Start of Block
-- ==== Sys2Proof/Machine/Slice.lean ====
section
/-! DEFINITION. The slice controllers: arbitration, meetings of two requests on one line, the service of every kind of line access,
and guarded writes (R16, R95, R96, R105, R111, R118..R120, R231, R263..R273, R285..R292, R379, R382). -/

namespace Sys2Proof.Machine

/-- The lines that an access touches: its own, and the side line of a format unit. -/
def LineOp.lines (o : LineOp) : List Nat :=
  match o.acc with
  | .unitRead side _ _ => [o.ta, side]
  | .unitWrite _ _ side _ _ => [o.ta, side]
  | _ => [o.ta]

def Acc.isWrite (a : Acc) : Bool :=
  match a with
  | .write .. => true
  | .unitWrite .. => true
  | .fold .. => true
  | _ => false

def Acc.isView (a : Acc) : Bool :=
  match a with
  | .unitRead .. => true
  | .unitWrite .. => true
  | _ => false

/-- The physical slice that serves an access now (R399). -/
def opSlice (c : Ctl) (o : LineOp) : Option Nat := (place c o.ta).map (fun l => redirect c l.s l.x)

/-- Effective QoS (R111, R112). -/
def effQos (c : Ctl) (o : LineOp) : Nat := if bit (reg c brlCfg) 31 then min 15 (o.qos + o.age / 256) else min 15 o.qos

/-- `a` is granted before `b` (R111). -/
def grantsBefore (c : Ctl) (a b : LineOp) : Bool :=
  decide (effQos c b < effQos c a) || (decide (effQos c a = effQos c b) && decide (a.came < b.came))

/-- The access granted first of a list. -/
def firstGranted (c : Ctl) (os : List LineOp) : Option LineOp :=
  os.foldl (fun m o => match m with
    | none => some o
    | some x => if grantsBefore c o x then some o else some x) none

/-- A guarded write holds one of these lines (R379). -/
def heldLine (c : Ctl) (tas : List Nat) : Bool := c.port.parity.any (fun j => j.op.lines.any (fun t => tas.contains t))

/-- Whether the line at `ta` can be accessed; a write is held at the watermark line (R399). One that needs a lost redirect entry waits for
nothing: it is answered without its slice (R476). -/
def lineAvail (s : State) (ta : Nat) (tagOnly write : Bool) : Avail :=
  match place s.ctl ta with
  | none => .absent
  | some l =>
    if redirectBad s.ctl l then .ready
    else if write && atWatermark s.ctl l.s l.x then .wait (some .migration)
    else avail s.ctl l (!tagOnly && (write || !s.store.isZero (keyOf s.ctl l)))

/-- Combine the availability of two lines. -/
def Avail.and (a b : Avail) : Avail :=
  match a, b with
  | .wait c, .wait d => .wait (lowCause c d)
  | .wait c, _ => .wait c
  | _, .wait c => .wait c
  | .absent, _ => .absent
  | _, .absent => .absent
  | _, _ => .ready

/-- Whether the stored lines at `ls` can be read beside the line of an access, for a rebuild or a stripe check: a bundle or a bank that is to
wake keeps them waiting (R210, R211, R380, R381); the lines of a bank in OFF count as zeros. -/
def readsAvail (s : State) (ls : List Loc) : Avail :=
  (ls.filter (fun l => !redirectBad s.ctl l)).foldl
    (fun a l => a.and (match avail s.ctl l (!s.store.isZero (keyOf s.ctl l)) with | .absent => .ready | x => x)) .ready

/-- A guarded write that holds one of these lines waits at the watermark of a migration (R380). -/
def heldCause (c : Ctl) (tas : List Nat) : Option Cause :=
  if c.port.parity.any (fun j => j.op.lines.any (fun t => tas.contains t) && decide (j.res.cause = some .migration)) then some .migration
  else none

/-- The array finds an uncorrectable word in the line at `l` after the upset `up`. -/
def rawBad (s : State) (l : Loc) (up : Upset) : Bool :=
  match (rawRead s.store (keyOf s.ctl l) up s.ctl.free).1 with | .bad _ _ _ _ _ => true | _ => false

/-- The lines that the slice reads as it serves an access: none for zero bits; the side line of a unit only where its payload line is neither
a zero line nor poisoned (R242), and not yet for a pack write, whose side entry is written as the guarded write ends (R379). -/
def LineOp.reads (s : State) (o : LineOp) : List Nat :=
  match o.acc with
  | .tag => []
  | .unitRead side _ _ =>
    match place s.ctl o.ta with
    | some l => if s.store.isZero (keyOf s.ctl l) || s.store.isPoison (keyOf s.ctl l) then [o.ta] else [o.ta, side]
    | none => [o.ta]
  | _ => [o.ta]

/-- The guarded lines that an access reads and whose stripes have to be read with them, to rebuild them (R379, R381). -/
def rebuildTas (s : State) (o : LineOp) : List Nat :=
  (o.reads s).filter (fun t => isGuarded s.ctl t
    && (match place s.ctl t with | some l => !redirectBad s.ctl l && rawBad s l [] | none => false))

/-- The rebuild that an access needs has been found and marked (R150, R381). -/
def LineOp.marked (o : LineOp) : Bool := decide (o.cause = some .guardRebuild)

/-- The stripes that an access reads: none before the rebuild has been marked. -/
def stripesOf (s : State) (o : LineOp) : List Loc := if o.marked then (rebuildTas s o).flatMap (stripeBut s.ctl) else []

/-- Two accesses meet on a line (R233): two view accesses only on one payload line, any other pair on any common line. A read of zero
bits holds no bank. -/
def meets (a b : LineOp) : Bool :=
  if a.acc = .tag ∨ b.acc = .tag then false
  else if a.acc.isView && b.acc.isView then decide (a.ta = b.ta)
  else a.lines.any (fun t => b.lines.contains t)

/-- Two privileged requests meet where `o` reads a line that a guarded write holds: the slice skips the collision check, and the read does not
wait (R119). It waits for a guarded write that holds one of its lines and does not meet it (R231, R233). -/
def passesHold (c : Ctl) (o : LineOp) : Bool :=
  o.priv && !o.acc.isWrite && decide (o.acc ≠ .tag) && heldLine c o.lines
    && c.port.parity.all (fun j => (j.op.priv && meets j.op o) || !j.op.lines.any (fun t => o.lines.contains t))

/-- Whether an access can be served now; one whose line is being rebuilt needs the stripe's other lines (R381). -/
def opAvail (s : State) (o : LineOp) : Avail :=
  if heldLine s.ctl o.lines && !passesHold s.ctl o then .wait (heldCause s.ctl o.lines)
  else
    (readsAvail s (stripesOf s o)).and <|
    match o.acc with
    | .tag => lineAvail s o.ta true false
    | .read => lineAvail s o.ta false false
    | .unitRead side _ _ =>
      match place s.ctl o.ta with
      | none => .absent
      | some l => if s.store.isZero (keyOf s.ctl l) then lineAvail s o.ta false false
          else (lineAvail s o.ta false false).and (lineAvail s side false false)
    | .unitWrite _ _ side _ _ => (lineAvail s o.ta false true).and (lineAvail s side false true)
    | _ => lineAvail s o.ta false true

/-- Waiting access `p`, passed over, keeps `o` from its line: a read does not wait behind a write that waits, unless both are privileged
(R118, R119). -/
def blocks (p o : LineOp) : Bool :=
  p.lines.any (fun t => o.lines.contains t) && (o.acc.isWrite || !p.acc.isWrite || (p.priv && o.priv))

/-- Take the first access, in grant order, that can be served and whose line no earlier waiting access holds; also the accesses passed
over. -/
def pickFrom (s : State) (fuel : Nat) (os passed : List LineOp) : Option LineOp × List LineOp :=
  match fuel with
  | 0 => (none, passed)
  | n + 1 =>
    match firstGranted s.ctl os with
    | none => (none, passed)
    | some o =>
      match opAvail s o with
      | .wait _ => pickFrom s n (os.filter (fun x => decide (x ≠ o))) (o :: passed)
      | _ => if passed.any (fun p => blocks p o) then pickFrom s n (os.filter (fun x => decide (x ≠ o))) (o :: passed) else (some o, passed)

/-- The accesses that wait at physical slice `p`, and what its arbiter grants of them with those passed over. -/
def waitingAt (s : State) (p : Nat) : List LineOp := s.ctl.port.ops.filter (fun o => decide (opSlice s.ctl o = some p))
def pickAt (s : State) (p : Nat) : Option LineOp × List LineOp := pickFrom s (waitingAt s p).length (waitingAt s p) []

/-- Replace an access in the list of accesses under way. -/
def replaceOp (o o' : LineOp) (os : List LineOp) : List LineOp := os.map (fun x => if x = o then o' else x)

/-- The flags of the pair when `a`, decided first, is met by `b` (R119): the read of a read and a write has undefined data, and both it
and the request decided second carry busy. -/
def meetFlags (a b : LineOp) : LineOp × LineOp :=
  if a.priv && b.priv && (a.acc.isWrite || b.acc.isWrite) then
    (if a.acc.isWrite then a else { a with busy := true, undef := true },
      if b.acc.isWrite then { b with busy := true } else { b with busy := true, undef := true })
  else (a, b)

/-- Passed-over accesses carry the cause of their wait and ask for wakes (R150, R416). -/
def markWait (s : State) (o : LineOp) (c : Ctl) : Ctl :=
  match opAvail s o with
  | .wait k =>
    let o' := { o with cause := lowCause o.cause k }
    let c1 := { c with port := { c.port with ops := replaceOp o o' c.port.ops } }
    if k = some .retWake then
      (o.lines.filterMap (place c) ++ stripesOf s o).foldl (fun c l => wantWake l c) c1
    else c1
  | _ => c

/-- Queue helpers. -/
def queueOf (c : Ctl) (q : Nat) : Queue := tabGet Queue.rest c.mov.q q
def setQueue (q : Nat) (v : Queue) (c : Ctl) : Ctl := { c with mov := { c.mov with q := tabPut Queue.rest q v c.mov.q } }
def modRun (q : Nat) (f : Run → Run) (c : Ctl) : Ctl :=
  let x := queueOf c q
  match x.run with
  | some r => setQueue q { x with run := some (f r) } c
  | none => c

/-- Precedence of command statuses (R317). -/
def CmdStatus.rank (s : CmdStatus) : Nat :=
  match s with
  | .ok => 0
  | .poison => 1
  | .absent => 2
  | .fenced => 3
  | .unsupported => 4
  | .broken => 5
  | .aborted => 6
End of Block
- Your assignment:
Using the entries shown above, reproduce verbatim the lines from the line bearing "p.lines.any (fun t => o.lines.contains t) &&" to the line bearing "under way. -/", inclusive.

- Response area:
  p.lines.any (fun t => o.lines.contains t) && (o.acc.isWrite || !p.acc.isWrite || (p.priv && o.priv))

/-- Take the first access, in grant order, that can be served and whose line no earlier waiting access holds; also the accesses passed
over. -/
def pickFrom (s : State) (fuel : Nat) (os passed : List LineOp) : Option LineOp × List LineOp :=
  match fuel with
  | 0 => (none, passed)
  | n + 1 =>
    match firstGranted s.ctl os with
    | none => (none, passed)
    | some o =>
      match opAvail s o with
      | .wait _ => pickFrom s n (os.filter (fun x => decide (x ≠ o))) (o :: passed)
      | _ => if passed.any (fun p => blocks p o) then pickFrom s n (os.filter (fun x => decide (x ≠ o))) (o :: passed) else (some o, passed)

/-- The accesses that wait at physical slice `p`, and what its arbiter grants of them with those passed over. -/
def waitingAt (s : State) (p : Nat) : List LineOp := s.ctl.port.ops.filter (fun o => decide (opSlice s.ctl o = some p))
def pickAt (s : State) (p : Nat) : Option LineOp × List LineOp := pickFrom s (waitingAt s p).length (waitingAt s p) []

/-- Replace an access in the list of accesses under way. -/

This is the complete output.